## What you will do:
Print, please, the line that contains "time, which shows" and each line after it to the end of the entries, unchanged and with nothing else.

## Stored items:
/-! ### The wire identifier -/

/-- The four bytes of the wire identifier, the highest offset most significant (R51). -/
theorem ofNat_memRead_identifier {raw : List Byte} (long : 12 ≤ raw.length) :
    BitVec.ofNat 32 (memRead raw 8 4) = byteAt raw 11 ++ byteAt raw 10 ++ byteAt raw 9 ++ byteAt raw 8 := by
  have bytes : slice raw 8 12 = [byteAt raw 8, byteAt raw 9, byteAt raw 10, byteAt raw 11] := by
    apply eq_of_getD
    · rw [length_slice]; simp; omega
    · intro k hk
      have hk : k < 4 := by rw [length_slice] at hk; omega
      rw [getD_slice _ _ _ _ hk]
      interval_cases k <;> rfl
  rw [memRead, bytes, ofNat_leNat_four]

/-- Mask 0x20 of a byte is its bit 5. -/
theorem and_flagMask_ne_zero_iff (b : Byte) : b &&& 0x20#8 ≠ 0#8 ↔ b.getLsbD 5 = true := by
  revert b; decide

/-- Settles O21: the identifier is four bytes side by side, so each of its bits is a bit of the byte it lies in. -/
theorem wireIdentifierByteView : Obligations.WireIdentifierByteView := by
  unfold Obligations.WireIdentifierByteView
  intro raw w long value
  rw [ofNat_memRead_identifier long] at value
  generalize byteAt raw 8 = b8, byteAt raw 9 = b9, byteAt raw 10 = b10, byteAt raw 11 = b11 at value ⊢
  have bit (k : Nat) : w.getLsbD k = (b11 ++ b10 ++ b9 ++ b8).getLsbD k := by rw [value]
  simp only [BitVec.getLsbD_append] at bit
  refine ⟨?_, ?_, ?_, ?_, ?_, bit 31, bit 30, ?_⟩
  · rw [value]
    exact BitVec.extractLsb'_append_eq_right.symm
  · rw [value, BitVec.extractLsb'_append_eq_of_le (by decide)]
    exact BitVec.extractLsb'_append_eq_right.symm
  · rw [value, BitVec.extractLsb'_append_eq_of_le (by decide), BitVec.extractLsb'_append_eq_of_le (by decide)]
    exact BitVec.extractLsb'_append_eq_right.symm
  · rw [value, BitVec.extractLsb'_append_eq_of_le (by decide), BitVec.extractLsb'_append_eq_of_le (by decide)]
    exact BitVec.extractLsb'_append_eq_left.symm
  · rw [and_flagMask_ne_zero_iff, bit]; rfl
  · apply BitVec.eq_of_getLsbD_eq
    intro k hk
    rw [BitVec.getLsbD_extractLsb', bit, BitVec.getLsbD_append, BitVec.getLsbD_extractLsb']
    by_cases low : k < 8
    · simp [low, hk]
    · have high : k - 8 < 3 := by omega
      simp [low, high, hk, show k - 8 < 8 by omega]

end Sys2Proof.Machine
end

section
/-! SUPPORT. What decoding an identifier drops, bit by bit (R81), and what encoding then gives back (R84). -/

namespace Sys2Proof.Machine

/-! ### The three parts of a wire identifier -/

theorem rawIdentifier_and_idFlag (w : BitVec 32) : rawIdentifier w &&& idFlag (rawIsExtended w) = 0#32 := by
  rw [and_eq_zero_iff]
  intro k _ inIdentifier
  have := idBits_le (w.getLsbD 29)
  rw [getLsbD_rawIdentifier, Bool.and_eq_true, decide_eq_true_eq] at inIdentifier
  rw [getLsbD_idFlag, decide_eq_false (by omega), Bool.and_false]

theorem rawIdentifier_and_rawDropped (w : BitVec 32) : rawIdentifier w &&& rawDropped w = 0#32 := by
  rw [and_eq_zero_iff]
  intro k hk inIdentifier
  rw [getLsbD_rawIdentifier, Bool.and_eq_true] at inIdentifier
  rw [getLsbD_rawDropped w k hk, inIdentifier.2, Bool.true_or, Bool.not_true, Bool.and_false]

theorem rawDropped_and_idFlag (w : BitVec 32) : rawDropped w &&& idFlag (rawIsExtended w) = 0#32 := by
  rw [and_eq_zero_iff]
  intro k hk inDropped
  rw [getLsbD_idFlag]
  by_cases flag : k = 29
  · rw [getLsbD_rawDropped w k hk, decide_eq_true flag, Bool.or_true, Bool.not_true, Bool.and_false] at inDropped
    contradiction
  · rw [decide_eq_false flag, Bool.and_false]

/-- The bits above the identifier other than the flag: 31 and 30, and 28 to 11 of a standard identifier. -/
theorem above_idBits_iff (ext : Bool) {k : Nat} (hk : k < 32) :
    ¬(k < idBits ext ∨ k = 29) ↔ k = 31 ∨ k = 30 ∨ ext = false ∧ 11 ≤ k ∧ k ≤ 28 := by
  cases ext
  · rw [idBits_false]; simp; omega
  · rw [idBits_true]; simp; omega

/-- Settles O23: the dropped bits are those above the identifier other than the flag. -/
theorem idDecDropsExactlyTheOtherBits : Obligations.IdDecDropsExactlyTheOtherBits := by
  unfold Obligations.IdDecDropsExactlyTheOtherBits
  intro w s
  refine ⟨_, _, _, exec_idDec s w, fun k hk => ?_, raw_parts w, rawIdentifier_and_idFlag w,
    rawIdentifier_and_rawDropped w, rawDropped_and_idFlag w⟩
  have above := above_idBits_iff (w.getLsbD 29) hk
  rw [getLsbD_rawDropped w k hk, Bool.eq_iff_iff]
  simpa [or_assoc] using fun _ => above

/-! ### Decode, then encode -/

/-- What encoding makes of a decoded identifier: the wire identifier without the dropped bits. -/
theorem rawIdentifier_or_idFlag (w : BitVec 32) :
    rawIdentifier w ||| idFlag (rawIsExtended w) = w &&& ~~~rawDropped w := by
  apply BitVec.eq_of_getLsbD_eq
  intro k hk
  rw [BitVec.getLsbD_or, BitVec.getLsbD_and, BitVec.getLsbD_not, getLsbD_rawIdentifier, getLsbD_idFlag,
    getLsbD_rawDropped w k hk, rawIsExtended_eq]
  by_cases flag : k = 29
  · subst flag
    cases w.getLsbD 29 <;> simp
  · cases w.getLsbD k <;> simp [flag, hk]

/-- Clearing the dropped bits changes nothing exactly when there are none, since they are bits of the word. -/
theorem clear_rawDropped_eq_self_iff (w : BitVec 32) : w &&& ~~~rawDropped w = w ↔ rawDropped w = 0#32 := by
  constructor
  · intro same
    calc rawDropped w
        = w &&& rawDropped w := by rw [rawDropped, ← BitVec.and_assoc, BitVec.and_self]
      _ = (w &&& ~~~rawDropped w) &&& rawDropped w := by rw [same]
      _ = 0#32 := by
        rw [BitVec.and_assoc, BitVec.and_comm (~~~rawDropped w), BitVec.and_not_self]
        exact BitVec.and_zero
  · intro nothing
    rw [nothing, BitVec.not_zero, BitVec.and_allOnes]

/-- Settles O26: a decoded identifier lies inside its mask, and encoding puts the flag beside it again. -/
theorem decodedIdentifierEncodesToItsCanonicalForm : Obligations.DecodedIdentifierEncodesToItsCanonicalForm := by
  unfold Obligations.DecodedIdentifierEncodesToItsCanonicalForm
  intro w s t
  refine ⟨_, _, _, exec_idDec s w, ?_, clear_rawDropped_eq_self_iff w⟩
  rw [exec_idEnc_of_fits t (rawIdentifier_fits w), rawIdentifier_or_idFlag]

end Sys2Proof.Machine
end

section
/-! SUPPORT. The packer and the unpacker byte by byte (R98, R100), and each as the other's inverse (R101): a byte
sequence is the padded form of its first `n` bytes exactly when it has that form's length and is zero from offset `n` on. -/

namespace Sys2Proof.Machine

/-! ### Select codes -/

theorem decodeOp_plPack (x : Operands) : decodeOp 0x6#4 x = .plPack x.payload := rfl

theorem decodeOp_plUnpack (x : Operands) : decodeOp 0x7#4 x = .plUnpack x.basePayload x.n x.unit := rfl

/-! ### Pseudo-operations -/

theorem padLen_eq (n : Nat) : padLen n = trail n - (n - 8) := by rw [padLen, unitLen_eq]

/-- Settles O31: the nominal length is 24 and the unit size, the padding less than 8. -/
theorem pseudoOperationsExpand : Obligations.PseudoOperationsExpand := by
  unfold Obligations.PseudoOperationsExpand
  intro n s
  obtain ⟨-, padding, -⟩ := trail_bounds n.toNat
  refine ⟨_, _, _, _, exec_plTotal s n, exec_plTrail s n, exec_plSplit s n, rfl, ?_, padLen_eq _, ?_⟩
  · rw [frLen]; omega
  · rw [padLen_eq]; omega

/-! ### Bytes -/

theorem getD_take_of_lt {l : List Byte} {n k : Nat} (h : k < n) : (l.take n).getD k 0#8 = l.getD k 0#8 := by
  simp [List.getD_eq_getElem?_getD, h]

/-- The bytes of a base payload and a unit, one after the other. -/
theorem getD_base_append (base : BasePayload) (unit : List Byte) (k : Nat) :
    (base.toList ++ unit).getD k 0#8 = if k < 8 then base.toList.getD k 0#8 else unit.getD (k - 8) 0#8 := by
  split
  · rw [List.getD_append _ _ _ _ (by simpa)]
  · rw [List.getD_append_right _ _ _ _ (by simp; omega), Vector.length_toList]

/-- Byte `k` of the packed base payload and unit: the payload's, or padding. -/
theorem getD_packed (payload : List Byte) (k : Nat) :
    ((packBase payload).toList ++ packUnit payload).getD k 0#8 =
      if k < payload.length then payload.getD k 0#8 else 0#8 := by
  rw [pack_append, getD_paddedPayload]

/-- Settles O32: base payload and unit together are the payload and its padding, cut at offset 8. -/
theorem plPackByteByByte : Obligations.PlPackByteByByte := by
  unfold Obligations.PlPackByteByByte
  intro payload x s
  refine ⟨decodeOp_plPack x, _, _, exec_plPack s payload, fun i hi => ?_, length_packUnit payload, fun j _ => ?_⟩
  · rw [← getD_packed, getD_base_append, if_pos hi]
  · rw [← getD_packed, getD_base_append, if_neg (by omega), Nat.add_sub_cancel_left]

/-- Settles O33: with its real unit bytes the payload is the first `n` bytes of base payload and unit. -/
theorem plUnpackByteByByte : Obligations.PlUnpackByteByByte := by
  unfold Obligations.PlUnpackByteByByte
  intro base n unit x s
  refine ⟨decodeOp_plUnpack x, fun present => ?_, exec_plUnpack_of_lt s⟩
  refine ⟨_, exec_plUnpack_of_le s present, length_unpacked present, fun i hi => ?_⟩
  rw [byteAt, getD_take_of_lt hi, getD_base_append]

/-! ### Unpack after pack -/

/-- A unit that begins with the packed unit's real bytes has them all, and unpacks to the packed payload. -/
theorem take_packed {payload other : List Byte}
    (same : other.take (payload.length - 8) = (packUnit payload).take (payload.length - 8)) :
    payload.length - 8 ≤ other.length ∧ ((packBase payload).toList ++ other).take payload.length = payload := by
  have unit : payload.length - 8 ≤ (packUnit payload).length := by
    rw [length_packUnit]; exact (trail_bounds _).1
  constructor
  · have lengths := congrArg List.length same
    rw [List.length_take, List.length_take] at lengths
    omega
  · calc ((packBase payload).toList ++ other).take payload.length
        = ((packBase payload).toList ++ packUnit payload).take payload.length := by
          rw [List.take_append, List.take_append, Vector.length_toList, same]
      _ = payload := by rw [pack_append, List.take_left]
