/-- R126: a host read, in every FSM state, returns the register's value and changes nothing else. -/
def Obligations.HostReadHasNoSideEffect : Prop :=
  ∀ (s : State) (off : Nat) (ms : List Move), off % 4 = 0 → off ≤ 0x1FC →
    s.env.agenda = .host (.read off 4) :: ms →
    step s = .next { s with
      env := { s.env with agenda := ms, rdata := s.readReg (regAt off) } }

/-- R59 with R128: an access of another width, alignment or beyond 0x1FF is refused; no other is. -/
def Obligations.HostAccessOutsideTheInterfaceIsRefused : Prop :=
  ∀ (s : State) (off bytes : Nat) (v : Word) (ms : List Move),
    (s.env.agenda = .host (.read off bytes) :: ms ∨ s.env.agenda = .host (.write off bytes v) :: ms) →
    (step s = .refused .hostAccess ↔ bytes ≠ 4 ∨ off % 4 ≠ 0 ∨ 0x1FF < off)

/-- R117: in CONFIG, a write of a word with bit 0 set to CTRL starts the block; with bit 0 clear, and in
every other state, the write has no effect. -/
def Obligations.StartWriteStartsOnlyInConfig : Prop :=
  ∀ (s : State) (v : Word) (ms : List Move), s.env.agenda = .host (.write 0x000 4 v) :: ms →
    step s = .next { s with
      fsm := if v.getLsbD 0 = true ∧ s.fsm = .config then .starting else s.fsm
      env := { s.env with agenda := ms } }

/-- R127: in CONFIG a write of a configuration register changes its defined bits and nothing else. -/
def Obligations.ConfigWriteSetsItsRegister : Prop :=
  ∀ (s : State) (v : Word) (off : Nat) (ms : List Move), s.fsm = .config →
    s.env.agenda = .host (.write off 4 v) :: ms →
    (off = 0x008 → step s = .next { s with
      cfg := { s.cfg with serClkHz := v }, env := { s.env with agenda := ms } }) ∧
    (off = 0x00C → step s = .next { s with
      cfg := { s.cfg with nodeIp := v }, env := { s.env with agenda := ms } }) ∧
    (off = 0x010 → step s = .next { s with
      cfg := { s.cfg with nodeMacHi := v }, env := { s.env with agenda := ms } }) ∧
    (off = 0x014 → step s = .next { s with
      cfg := { s.cfg with nodeMacLo := v.extractLsb' 16 16 }, env := { s.env with agenda := ms } }) ∧
    (off = 0x018 → step s = .next { s with
      cfg := { s.cfg with numPorts := v.extractLsb' 0 16 }, env := { s.env with agenda := ms } })

/-- R40 with R127: in CONFIG a write of a name word sets the bytes the word holds and no other byte of
the name, and nothing else. -/
def Obligations.NameWriteSetsItsBytes : Prop :=
  ∀ (s : State) (v : Word) (w : Nat) (ms : List Move), s.fsm = .config →
    (w < 5 → s.env.agenda = .host (.write (0x040 + 4 * w) 4 v) :: ms →
      ∃ name : Vector Byte 18,
        (∀ k (h : k < 18), name[k] =
          if k / 4 = w then v.extractLsb' (8 * (k % 4)) 8 else s.cfg.shortName[k]) ∧
        step s = .next { s with
          cfg := { s.cfg with shortName := name }, env := { s.env with agenda := ms } }) ∧
    (w < 16 → s.env.agenda = .host (.write (0x080 + 4 * w) 4 v) :: ms →
      ∃ name : Vector Byte 64,
        (∀ k (h : k < 64), name[k] =
          if k / 4 = w then v.extractLsb' (8 * (k % 4)) 8 else s.cfg.longName[k]) ∧
        step s = .next { s with
          cfg := { s.cfg with longName := name }, env := { s.env with agenda := ms } })

/-- R127, R128 and R153: a write outside CONFIG, or of a read-only or unmapped word, has no effect. -/
def Obligations.OtherHostWritesHaveNoEffect : Prop :=
  ∀ (s : State) (off : Nat) (v : Word) (ms : List Move), off % 4 = 0 → off ≤ 0x1FC →
    s.env.agenda = .host (.write off 4 v) :: ms →
    (s.fsm ≠ .config ∨ off = 0x004 ∨ (0x01C ≤ off ∧ off ≤ 0x03C) ∨ (0x054 ≤ off ∧ off ≤ 0x07C) ∨
      0x0C0 ≤ off) →
    step s = .next { s with env := { s.env with agenda := ms } }

/-- R128: every word offset outside the map of R33 reads 0. -/
def Obligations.UnmappedWordsReadZero : Prop :=
  ∀ (s : State) (off : Nat), off % 4 = 0 →
    (0x01C ≤ off ∧ off ≤ 0x03C) ∨ (0x054 ≤ off ∧ off ≤ 0x07C) ∨ (0x0C0 ≤ off ∧ off ≤ 0x0FC) ∨
      (0x130 ≤ off ∧ off ≤ 0x13C) ∨ (0x150 ≤ off ∧ off ≤ 0x1FC) →
    s.readReg (regAt off) = 0

/-! ### Reset and the environment -/

/-- R149: what a reset leaves, at every element R149 gives a value. The environment's side stays, which
the spec says of the receive queue (R150) and the inputs (R43) and the model of the rest (log 7), and so
do the build parameters (log 3). -/
def Obligations.ResetLeavesTheResetValues : Prop :=
  ∀ (s : State) (ms : List Move), s.env.agenda = .reset :: ms →
    ∃ t, step s = .next t ∧ t.fsm = .config ∧ t.haltCause = .none ∧ t.lastEvent = .none ∧
      t.cfg.serClkHz = 0 ∧ t.cfg.nodeIp = 0 ∧ t.cfg.nodeMacHi = 0 ∧ t.cfg.nodeMacLo = 0 ∧
      t.cfg.numPorts = 1 ∧ (∀ k (h : k < 18), t.cfg.shortName[k] = 0) ∧
      (∀ k (h : k < 64), t.cfg.longName[k] = 0) ∧ (∀ c : Counter, t.cnt.get c = 0) ∧
      t.lastOpcode = 0 ∧ t.lastOutUniverse = 0 ∧ t.lastOutSeq = 0 ∧ t.lastOutLen = 0 ∧
      t.hist = [] ∧ t.readReg (regAt 0x000) = 0 ∧
      t.status.getLsbD 24 = s.env.netReady ∧ t.status.getLsbD 25 = s.env.sinkReady ∧
      t.build = s.build ∧ t.env = { s.env with agenda := ms }

/-- R148 and R150: a reset in the middle of a step leaves the block reset. An interrupted Transmit leaves
any bytes on the line after those already there; an interrupted Send leaves unknown whether the reply
went out, and the history may or may not hold its Reply entry (93 U23); an interrupted Recv leaves unknown
whether it had answered; and the receive queue is not cleared. How the move
carries these draws, and what the latches hold after it, are the model's choice (logs 9, 5 and 6), and so
are what a Recv that had answered took (log 8) and that the rest of the environment stays (log 7). -/
def Obligations.ResetDuringAStepLeavesItsEffectOpen : Prop :=
  ∀ (s : State) (l : List Byte) (done : Bool) (entry : Option SendAnswer) (ms : List Move),
    s.env.agenda = .resetMid l done entry :: ms →
    (∀ seq uni n, s.fsm = .dispatching → s.cmd = .opOutput seq uni n →
      step s = .next { State.reset with
        build := s.build
        env := { s.env with agenda := ms, line := s.env.line ++ l } }) ∧
    (∀ flags diag, s.fsm = .dispatching → s.cmd = .opPoll flags diag →
      step s = .next { State.reset with
        build := s.build
        hist :=
          (match entry with
            | none => []
            | some r => [.reply (replyDst s.rxSrc) (buildReply s.cfg) r])
        env := { s.env with
          agenda := ms
          sent := s.env.sent ++ (if done then [(replyDst s.rxSrc, buildReply s.cfg)] else []) } }) ∧
    (s.fsm = .receiving →
      step s = .next { State.reset with
        build := s.build
        env := { s.env with
          agenda := ms
          rxFatal := if done then false else s.env.rxFatal
          rxq := if done ∧ s.env.rxFatal = false then s.env.rxq.tail else s.env.rxq } }) ∧
    (s.fsm ≠ .dispatching ∨ s.cmd = .opPollReply ∨ (∃ op, s.cmd = .other op) → s.fsm ≠ .receiving →
      step s = .next { State.reset with build := s.build, env := { s.env with agenda := ms } })

/-- R43: the inputs follow their drivers at any time, shown live in STATUS, and a change of theirs
changes nothing else. -/
def Obligations.InputsAreLive : Prop :=
  ∀ (s : State) (b : Bool) (ms : List Move),
    (s.env.agenda = .setNetReady b :: ms →
      ∃ t, step s = .next t ∧ t = { s with env := { s.env with agenda := ms, netReady := b } } ∧
        t.status.getLsbD 24 = b ∧ t.status.getLsbD 25 = s.status.getLsbD 25) ∧
    (s.env.agenda = .setSinkReady b :: ms →
      ∃ t, step s = .next t ∧ t = { s with env := { s.env with agenda := ms, sinkReady := b } } ∧
        t.status.getLsbD 25 = b ∧ t.status.getLsbD 24 = s.status.getLsbD 24)

/-- R45: an arriving datagram goes behind those that wait, or is dropped unseen when the queue is
full. -/
def Obligations.ArrivalsQueueInOrderOrDrop : Prop :=
  ∀ (s : State) (d : Datagram) (ms : List Move), s.env.agenda = .arrive d :: ms →
    step s = .next { s with env := { s.env with
      agenda := ms
      rxq := if s.env.rxq.length < s.build.rxqDepth then s.env.rxq ++ [d] else s.env.rxq } }

/-- R14 and R144: the network collaborator may signal a fatal receive condition at any time, which shows
in nothing until the block asks. That it stays until a Recv answers it is the model's choice (log 8). -/
def Obligations.FatalReceiveIsSignalled : Prop :=
  ∀ (s : State) (ms : List Move), s.env.agenda = .signalRxFatal :: ms →
    step s = .next { s with env := { s.env with agenda := ms, rxFatal := true } } ∧
      rxPending { s with env := { s.env with agenda := ms, rxFatal := true } } = true
end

## Your response:
/-- R14 and R144: the network collaborator may signal a fatal receive condition at any time, which shows
in nothing until the block asks. That it stays until a Recv answers it is the model's choice (log 8). -/
def Obligations.FatalReceiveIsSignalled : Prop :=
  ∀ (s : State) (ms : List Move), s.env.agenda = .signalRxFatal :: ms →
    step s = .next { s with env := { s.env with agenda := ms, rxFatal := true } } ∧
      rxPending { s with env := { s.env with agenda := ms, rxFatal := true } } = true
end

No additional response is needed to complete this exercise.